● **WHAT YOU WILL DO**:
Where "retain" occurs in a line of the entries below, copy that line.

(Stored data entries)
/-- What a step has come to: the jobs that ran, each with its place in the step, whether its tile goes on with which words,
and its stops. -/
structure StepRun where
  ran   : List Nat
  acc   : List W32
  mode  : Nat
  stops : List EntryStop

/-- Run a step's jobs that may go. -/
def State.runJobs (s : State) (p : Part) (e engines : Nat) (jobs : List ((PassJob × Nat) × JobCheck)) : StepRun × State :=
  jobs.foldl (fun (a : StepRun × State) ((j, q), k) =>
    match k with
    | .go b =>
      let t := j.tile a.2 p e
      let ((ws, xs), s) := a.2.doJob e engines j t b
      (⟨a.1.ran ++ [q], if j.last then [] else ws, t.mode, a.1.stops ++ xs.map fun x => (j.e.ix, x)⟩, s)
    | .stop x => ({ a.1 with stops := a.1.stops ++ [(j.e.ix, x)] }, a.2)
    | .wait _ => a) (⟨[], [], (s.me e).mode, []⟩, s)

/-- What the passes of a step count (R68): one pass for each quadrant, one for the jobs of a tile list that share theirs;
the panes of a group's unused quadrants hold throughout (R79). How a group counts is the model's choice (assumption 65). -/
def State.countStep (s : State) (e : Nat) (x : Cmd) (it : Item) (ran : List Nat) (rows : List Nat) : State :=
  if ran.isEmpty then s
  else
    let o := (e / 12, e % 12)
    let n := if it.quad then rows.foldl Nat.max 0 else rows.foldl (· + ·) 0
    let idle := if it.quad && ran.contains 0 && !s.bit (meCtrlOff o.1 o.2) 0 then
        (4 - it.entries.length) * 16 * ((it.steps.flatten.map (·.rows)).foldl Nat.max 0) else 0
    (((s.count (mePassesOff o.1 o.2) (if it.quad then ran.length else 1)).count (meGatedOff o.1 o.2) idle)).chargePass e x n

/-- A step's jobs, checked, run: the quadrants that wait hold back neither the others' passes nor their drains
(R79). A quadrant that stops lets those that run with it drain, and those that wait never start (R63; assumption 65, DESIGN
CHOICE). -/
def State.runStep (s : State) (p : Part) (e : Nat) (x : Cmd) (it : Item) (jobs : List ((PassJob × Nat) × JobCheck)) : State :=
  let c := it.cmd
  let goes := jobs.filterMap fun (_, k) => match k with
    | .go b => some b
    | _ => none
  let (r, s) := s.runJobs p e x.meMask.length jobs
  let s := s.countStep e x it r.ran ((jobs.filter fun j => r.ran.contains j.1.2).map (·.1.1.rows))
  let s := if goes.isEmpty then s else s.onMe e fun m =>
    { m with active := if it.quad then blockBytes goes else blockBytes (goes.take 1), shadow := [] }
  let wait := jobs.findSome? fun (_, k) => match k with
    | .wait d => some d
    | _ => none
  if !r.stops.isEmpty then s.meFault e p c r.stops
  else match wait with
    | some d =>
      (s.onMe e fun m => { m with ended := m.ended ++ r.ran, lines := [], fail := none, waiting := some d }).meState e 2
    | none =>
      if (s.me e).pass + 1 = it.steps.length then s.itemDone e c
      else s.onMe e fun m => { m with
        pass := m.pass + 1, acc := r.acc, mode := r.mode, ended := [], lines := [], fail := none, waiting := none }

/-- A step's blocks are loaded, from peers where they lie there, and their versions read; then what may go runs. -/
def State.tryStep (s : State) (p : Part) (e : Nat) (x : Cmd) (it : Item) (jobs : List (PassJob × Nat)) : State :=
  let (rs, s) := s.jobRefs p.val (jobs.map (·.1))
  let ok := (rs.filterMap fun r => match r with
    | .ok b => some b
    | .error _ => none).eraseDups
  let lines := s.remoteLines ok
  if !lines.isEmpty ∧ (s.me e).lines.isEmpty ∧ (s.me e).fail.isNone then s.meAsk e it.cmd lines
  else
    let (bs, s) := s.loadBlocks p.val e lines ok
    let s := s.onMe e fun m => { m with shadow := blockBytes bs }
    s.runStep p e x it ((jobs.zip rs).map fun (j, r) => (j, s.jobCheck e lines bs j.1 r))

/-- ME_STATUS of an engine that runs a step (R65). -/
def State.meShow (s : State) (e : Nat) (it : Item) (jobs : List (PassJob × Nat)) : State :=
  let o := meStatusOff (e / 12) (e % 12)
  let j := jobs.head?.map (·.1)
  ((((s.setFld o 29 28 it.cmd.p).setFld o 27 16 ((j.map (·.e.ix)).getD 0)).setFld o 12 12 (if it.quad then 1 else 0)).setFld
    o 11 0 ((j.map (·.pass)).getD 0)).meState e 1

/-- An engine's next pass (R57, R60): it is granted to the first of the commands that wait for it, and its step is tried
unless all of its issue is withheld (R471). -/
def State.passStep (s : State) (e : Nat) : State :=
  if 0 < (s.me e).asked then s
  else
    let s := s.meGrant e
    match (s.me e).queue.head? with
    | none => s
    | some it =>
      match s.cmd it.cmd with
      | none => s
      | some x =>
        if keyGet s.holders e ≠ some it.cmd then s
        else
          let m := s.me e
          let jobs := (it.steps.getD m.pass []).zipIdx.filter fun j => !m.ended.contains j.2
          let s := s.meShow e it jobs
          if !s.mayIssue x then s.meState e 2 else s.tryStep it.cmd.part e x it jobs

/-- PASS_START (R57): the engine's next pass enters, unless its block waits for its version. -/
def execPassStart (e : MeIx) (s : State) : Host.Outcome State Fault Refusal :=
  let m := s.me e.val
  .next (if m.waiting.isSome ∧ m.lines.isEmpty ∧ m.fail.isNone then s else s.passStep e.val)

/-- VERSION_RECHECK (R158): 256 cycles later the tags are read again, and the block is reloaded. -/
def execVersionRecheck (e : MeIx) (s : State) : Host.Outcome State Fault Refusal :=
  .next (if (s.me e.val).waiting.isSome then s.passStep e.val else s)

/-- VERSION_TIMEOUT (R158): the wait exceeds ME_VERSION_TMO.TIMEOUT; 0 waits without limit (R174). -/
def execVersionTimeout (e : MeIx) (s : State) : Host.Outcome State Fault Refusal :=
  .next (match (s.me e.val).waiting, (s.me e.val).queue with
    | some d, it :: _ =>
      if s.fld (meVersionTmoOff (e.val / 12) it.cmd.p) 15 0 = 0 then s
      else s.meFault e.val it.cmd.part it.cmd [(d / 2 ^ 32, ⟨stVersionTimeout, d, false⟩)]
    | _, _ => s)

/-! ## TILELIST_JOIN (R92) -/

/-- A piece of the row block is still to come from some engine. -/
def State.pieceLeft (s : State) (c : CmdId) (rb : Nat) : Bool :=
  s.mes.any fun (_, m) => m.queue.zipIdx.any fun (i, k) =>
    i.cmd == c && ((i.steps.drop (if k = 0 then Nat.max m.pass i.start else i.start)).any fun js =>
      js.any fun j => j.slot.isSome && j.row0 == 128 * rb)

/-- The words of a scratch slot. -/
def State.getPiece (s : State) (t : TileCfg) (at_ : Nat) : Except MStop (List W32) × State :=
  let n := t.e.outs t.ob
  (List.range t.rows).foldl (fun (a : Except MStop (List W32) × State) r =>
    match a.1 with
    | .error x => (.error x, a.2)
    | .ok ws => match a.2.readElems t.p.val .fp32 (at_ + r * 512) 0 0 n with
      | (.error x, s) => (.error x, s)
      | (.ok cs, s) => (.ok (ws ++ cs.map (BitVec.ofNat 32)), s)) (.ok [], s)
==
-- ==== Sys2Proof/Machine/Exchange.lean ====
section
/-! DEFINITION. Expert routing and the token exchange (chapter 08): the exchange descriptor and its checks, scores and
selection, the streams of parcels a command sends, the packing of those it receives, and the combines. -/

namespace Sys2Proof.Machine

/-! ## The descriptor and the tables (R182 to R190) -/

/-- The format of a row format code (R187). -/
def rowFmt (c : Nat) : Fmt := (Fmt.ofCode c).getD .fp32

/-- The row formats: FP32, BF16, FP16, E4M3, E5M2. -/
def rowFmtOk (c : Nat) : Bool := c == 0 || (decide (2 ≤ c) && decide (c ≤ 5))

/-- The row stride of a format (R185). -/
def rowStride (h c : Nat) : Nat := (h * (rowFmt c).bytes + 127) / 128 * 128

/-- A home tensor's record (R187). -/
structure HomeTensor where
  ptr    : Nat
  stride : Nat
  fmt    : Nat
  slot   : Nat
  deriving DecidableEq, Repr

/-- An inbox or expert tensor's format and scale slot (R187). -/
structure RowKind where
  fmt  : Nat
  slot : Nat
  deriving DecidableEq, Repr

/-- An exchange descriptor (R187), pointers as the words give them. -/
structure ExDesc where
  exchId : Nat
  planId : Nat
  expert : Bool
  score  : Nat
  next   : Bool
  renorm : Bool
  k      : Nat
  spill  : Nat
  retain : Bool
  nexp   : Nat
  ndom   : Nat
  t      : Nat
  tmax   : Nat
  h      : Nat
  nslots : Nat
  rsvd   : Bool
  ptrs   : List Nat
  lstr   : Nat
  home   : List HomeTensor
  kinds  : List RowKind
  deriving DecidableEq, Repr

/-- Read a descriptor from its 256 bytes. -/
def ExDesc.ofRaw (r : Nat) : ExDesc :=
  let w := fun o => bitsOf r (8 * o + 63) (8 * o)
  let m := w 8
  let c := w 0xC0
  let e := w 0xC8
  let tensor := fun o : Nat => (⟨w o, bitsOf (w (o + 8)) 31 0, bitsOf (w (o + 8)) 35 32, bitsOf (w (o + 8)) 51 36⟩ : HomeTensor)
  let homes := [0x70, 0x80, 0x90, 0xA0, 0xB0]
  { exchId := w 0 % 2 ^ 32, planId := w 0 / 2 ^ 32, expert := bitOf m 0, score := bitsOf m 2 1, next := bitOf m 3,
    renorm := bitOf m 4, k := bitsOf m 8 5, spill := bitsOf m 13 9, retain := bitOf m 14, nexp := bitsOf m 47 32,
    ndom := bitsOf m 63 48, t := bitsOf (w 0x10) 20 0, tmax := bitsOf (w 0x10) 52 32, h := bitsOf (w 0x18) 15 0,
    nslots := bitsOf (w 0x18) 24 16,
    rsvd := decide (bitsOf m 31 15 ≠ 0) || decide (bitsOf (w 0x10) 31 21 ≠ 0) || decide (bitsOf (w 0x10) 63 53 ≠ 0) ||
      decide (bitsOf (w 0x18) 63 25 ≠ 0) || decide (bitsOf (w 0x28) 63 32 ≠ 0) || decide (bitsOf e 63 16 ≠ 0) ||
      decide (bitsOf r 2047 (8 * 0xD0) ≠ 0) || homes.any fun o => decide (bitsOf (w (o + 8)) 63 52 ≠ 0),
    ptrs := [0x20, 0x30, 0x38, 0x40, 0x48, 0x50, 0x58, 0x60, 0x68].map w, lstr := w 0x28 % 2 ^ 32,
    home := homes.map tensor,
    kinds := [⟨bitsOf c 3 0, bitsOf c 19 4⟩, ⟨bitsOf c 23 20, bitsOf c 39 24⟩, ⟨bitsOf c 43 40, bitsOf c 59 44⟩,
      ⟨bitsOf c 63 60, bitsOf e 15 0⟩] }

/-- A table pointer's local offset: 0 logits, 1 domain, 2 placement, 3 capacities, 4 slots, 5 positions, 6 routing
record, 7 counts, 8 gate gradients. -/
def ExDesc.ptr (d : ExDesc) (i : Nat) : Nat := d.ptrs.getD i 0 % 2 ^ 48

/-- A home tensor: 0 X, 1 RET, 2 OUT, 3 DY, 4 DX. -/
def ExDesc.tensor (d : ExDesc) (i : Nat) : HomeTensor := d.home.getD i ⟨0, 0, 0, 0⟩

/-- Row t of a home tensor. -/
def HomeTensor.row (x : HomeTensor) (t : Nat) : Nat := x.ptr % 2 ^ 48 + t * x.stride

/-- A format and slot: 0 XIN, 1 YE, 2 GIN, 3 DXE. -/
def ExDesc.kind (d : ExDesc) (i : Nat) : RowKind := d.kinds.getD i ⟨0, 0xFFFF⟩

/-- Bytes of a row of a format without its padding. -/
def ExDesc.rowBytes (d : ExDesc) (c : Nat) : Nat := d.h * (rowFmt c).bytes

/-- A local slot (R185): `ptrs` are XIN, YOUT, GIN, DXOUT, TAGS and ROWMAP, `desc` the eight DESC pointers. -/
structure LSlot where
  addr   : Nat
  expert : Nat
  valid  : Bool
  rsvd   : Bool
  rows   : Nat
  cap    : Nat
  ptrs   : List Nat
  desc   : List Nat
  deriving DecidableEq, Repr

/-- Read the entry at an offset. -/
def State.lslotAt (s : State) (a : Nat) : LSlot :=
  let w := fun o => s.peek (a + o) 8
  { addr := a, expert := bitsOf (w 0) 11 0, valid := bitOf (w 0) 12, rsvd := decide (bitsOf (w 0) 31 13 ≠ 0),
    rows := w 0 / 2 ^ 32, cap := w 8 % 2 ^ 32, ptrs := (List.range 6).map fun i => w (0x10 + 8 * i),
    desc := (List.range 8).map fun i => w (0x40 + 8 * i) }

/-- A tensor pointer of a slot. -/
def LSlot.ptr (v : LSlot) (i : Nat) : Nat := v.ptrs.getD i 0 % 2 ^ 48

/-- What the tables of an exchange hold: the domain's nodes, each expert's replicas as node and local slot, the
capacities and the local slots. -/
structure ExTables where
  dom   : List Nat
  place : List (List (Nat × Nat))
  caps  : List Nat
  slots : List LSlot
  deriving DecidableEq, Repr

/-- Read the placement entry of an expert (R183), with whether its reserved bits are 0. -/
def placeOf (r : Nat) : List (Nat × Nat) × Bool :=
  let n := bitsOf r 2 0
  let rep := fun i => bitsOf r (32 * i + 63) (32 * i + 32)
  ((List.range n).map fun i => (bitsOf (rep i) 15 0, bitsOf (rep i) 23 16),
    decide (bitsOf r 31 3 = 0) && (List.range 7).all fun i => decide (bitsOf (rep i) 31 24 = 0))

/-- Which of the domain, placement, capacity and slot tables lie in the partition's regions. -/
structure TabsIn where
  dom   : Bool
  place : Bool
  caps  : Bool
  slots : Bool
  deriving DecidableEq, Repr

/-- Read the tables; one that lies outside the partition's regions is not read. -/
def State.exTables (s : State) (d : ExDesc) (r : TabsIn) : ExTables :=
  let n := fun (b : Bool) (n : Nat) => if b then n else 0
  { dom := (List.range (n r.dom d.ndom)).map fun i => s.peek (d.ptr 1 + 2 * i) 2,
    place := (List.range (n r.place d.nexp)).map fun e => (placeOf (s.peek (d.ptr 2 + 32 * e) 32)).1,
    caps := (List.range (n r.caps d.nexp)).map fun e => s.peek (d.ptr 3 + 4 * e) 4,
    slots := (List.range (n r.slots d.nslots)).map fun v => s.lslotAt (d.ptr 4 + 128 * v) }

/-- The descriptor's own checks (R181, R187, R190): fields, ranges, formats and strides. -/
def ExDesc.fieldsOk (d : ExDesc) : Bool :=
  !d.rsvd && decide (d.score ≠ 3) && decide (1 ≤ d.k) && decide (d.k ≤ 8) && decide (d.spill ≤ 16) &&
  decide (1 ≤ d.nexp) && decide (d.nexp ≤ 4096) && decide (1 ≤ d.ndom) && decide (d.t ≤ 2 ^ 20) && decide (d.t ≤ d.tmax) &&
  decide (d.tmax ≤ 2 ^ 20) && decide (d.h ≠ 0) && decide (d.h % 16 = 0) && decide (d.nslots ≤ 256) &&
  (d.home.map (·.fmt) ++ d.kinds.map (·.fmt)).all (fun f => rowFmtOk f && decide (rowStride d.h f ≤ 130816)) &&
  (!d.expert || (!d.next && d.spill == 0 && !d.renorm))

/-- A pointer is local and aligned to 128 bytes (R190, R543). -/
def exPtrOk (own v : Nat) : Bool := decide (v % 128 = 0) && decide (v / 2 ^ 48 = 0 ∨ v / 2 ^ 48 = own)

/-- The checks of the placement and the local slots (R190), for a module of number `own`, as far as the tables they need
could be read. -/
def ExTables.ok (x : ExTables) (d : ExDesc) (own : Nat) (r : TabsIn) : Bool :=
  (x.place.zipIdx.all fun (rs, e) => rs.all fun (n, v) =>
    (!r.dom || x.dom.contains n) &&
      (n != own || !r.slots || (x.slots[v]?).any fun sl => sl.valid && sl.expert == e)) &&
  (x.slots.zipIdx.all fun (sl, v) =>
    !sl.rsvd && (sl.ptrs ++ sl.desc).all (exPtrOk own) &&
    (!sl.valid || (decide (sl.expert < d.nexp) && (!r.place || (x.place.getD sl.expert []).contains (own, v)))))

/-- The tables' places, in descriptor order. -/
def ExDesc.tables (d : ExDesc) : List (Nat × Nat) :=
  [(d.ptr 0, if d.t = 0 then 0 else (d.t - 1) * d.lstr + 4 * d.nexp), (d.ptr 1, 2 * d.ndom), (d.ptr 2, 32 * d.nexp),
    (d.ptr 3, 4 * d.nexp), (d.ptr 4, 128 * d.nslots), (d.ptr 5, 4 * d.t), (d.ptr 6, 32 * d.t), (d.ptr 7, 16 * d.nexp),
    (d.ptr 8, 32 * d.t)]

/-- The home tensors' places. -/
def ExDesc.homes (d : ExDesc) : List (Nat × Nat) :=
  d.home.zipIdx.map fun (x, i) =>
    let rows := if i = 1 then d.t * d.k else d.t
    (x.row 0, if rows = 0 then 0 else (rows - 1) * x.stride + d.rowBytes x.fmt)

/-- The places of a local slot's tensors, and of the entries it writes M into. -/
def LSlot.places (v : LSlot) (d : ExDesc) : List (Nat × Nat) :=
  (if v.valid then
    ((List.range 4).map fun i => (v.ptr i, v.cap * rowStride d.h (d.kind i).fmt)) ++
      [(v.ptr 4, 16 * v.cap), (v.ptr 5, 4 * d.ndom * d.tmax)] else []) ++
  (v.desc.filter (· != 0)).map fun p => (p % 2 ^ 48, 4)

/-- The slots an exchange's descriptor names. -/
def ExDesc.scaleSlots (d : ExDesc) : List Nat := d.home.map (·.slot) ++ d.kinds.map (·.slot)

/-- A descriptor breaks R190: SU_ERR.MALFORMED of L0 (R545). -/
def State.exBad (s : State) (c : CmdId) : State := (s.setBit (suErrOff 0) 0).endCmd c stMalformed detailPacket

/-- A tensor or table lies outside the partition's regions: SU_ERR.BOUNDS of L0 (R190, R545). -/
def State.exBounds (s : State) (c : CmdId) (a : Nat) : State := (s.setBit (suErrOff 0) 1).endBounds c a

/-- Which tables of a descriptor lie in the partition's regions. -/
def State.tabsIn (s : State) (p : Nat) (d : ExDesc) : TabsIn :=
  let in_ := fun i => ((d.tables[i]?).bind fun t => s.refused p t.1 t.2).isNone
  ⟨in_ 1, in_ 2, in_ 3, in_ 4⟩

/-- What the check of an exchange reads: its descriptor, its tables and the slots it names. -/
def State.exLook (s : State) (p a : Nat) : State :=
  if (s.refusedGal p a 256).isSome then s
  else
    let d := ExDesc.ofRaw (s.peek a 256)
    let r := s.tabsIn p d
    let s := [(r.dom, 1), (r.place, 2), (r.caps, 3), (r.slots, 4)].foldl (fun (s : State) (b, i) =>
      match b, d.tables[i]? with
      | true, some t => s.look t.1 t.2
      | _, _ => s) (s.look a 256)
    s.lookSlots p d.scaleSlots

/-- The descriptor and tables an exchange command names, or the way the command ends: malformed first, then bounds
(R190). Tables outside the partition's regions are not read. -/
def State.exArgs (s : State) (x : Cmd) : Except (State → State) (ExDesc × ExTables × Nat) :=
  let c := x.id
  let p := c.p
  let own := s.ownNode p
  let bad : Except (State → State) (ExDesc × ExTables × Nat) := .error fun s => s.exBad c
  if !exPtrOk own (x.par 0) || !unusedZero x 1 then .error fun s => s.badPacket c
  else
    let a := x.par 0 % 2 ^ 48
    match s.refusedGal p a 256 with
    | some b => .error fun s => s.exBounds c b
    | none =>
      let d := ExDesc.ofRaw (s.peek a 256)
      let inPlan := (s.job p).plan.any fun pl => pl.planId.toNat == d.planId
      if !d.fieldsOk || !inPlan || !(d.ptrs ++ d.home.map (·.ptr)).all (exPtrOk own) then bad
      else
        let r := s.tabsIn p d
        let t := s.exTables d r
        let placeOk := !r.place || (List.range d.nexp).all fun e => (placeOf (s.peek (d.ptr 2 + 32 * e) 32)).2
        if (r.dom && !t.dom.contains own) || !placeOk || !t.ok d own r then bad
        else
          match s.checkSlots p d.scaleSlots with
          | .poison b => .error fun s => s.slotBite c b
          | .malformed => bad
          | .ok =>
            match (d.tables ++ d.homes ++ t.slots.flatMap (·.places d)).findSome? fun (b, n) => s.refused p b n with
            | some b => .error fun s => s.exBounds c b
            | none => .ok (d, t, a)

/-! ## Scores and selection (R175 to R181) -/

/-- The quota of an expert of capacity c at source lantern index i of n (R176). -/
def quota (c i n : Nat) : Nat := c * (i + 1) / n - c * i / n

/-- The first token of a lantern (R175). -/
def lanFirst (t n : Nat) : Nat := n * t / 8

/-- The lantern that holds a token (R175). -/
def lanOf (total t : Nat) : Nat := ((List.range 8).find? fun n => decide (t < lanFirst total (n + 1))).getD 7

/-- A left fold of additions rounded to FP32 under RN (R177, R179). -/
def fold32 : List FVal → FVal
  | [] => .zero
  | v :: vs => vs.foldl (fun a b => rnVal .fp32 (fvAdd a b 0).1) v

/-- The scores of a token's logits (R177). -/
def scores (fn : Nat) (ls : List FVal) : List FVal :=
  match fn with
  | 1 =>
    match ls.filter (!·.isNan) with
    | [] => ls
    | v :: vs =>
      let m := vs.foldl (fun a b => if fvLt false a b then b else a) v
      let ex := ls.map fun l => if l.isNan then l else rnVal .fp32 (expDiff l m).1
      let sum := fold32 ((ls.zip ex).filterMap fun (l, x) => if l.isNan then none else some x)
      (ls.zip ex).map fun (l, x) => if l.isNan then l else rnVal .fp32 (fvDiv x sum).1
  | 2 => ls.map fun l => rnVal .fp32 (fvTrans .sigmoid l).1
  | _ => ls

● **OUTPUT OF THE EXERCISE**:
  retain : Bool
    renorm := bitOf m 4, k := bitsOf m 8 5, spill := bitsOf m 13 9, retain := bitOf m 14, nexp := bitsOf m 47 32,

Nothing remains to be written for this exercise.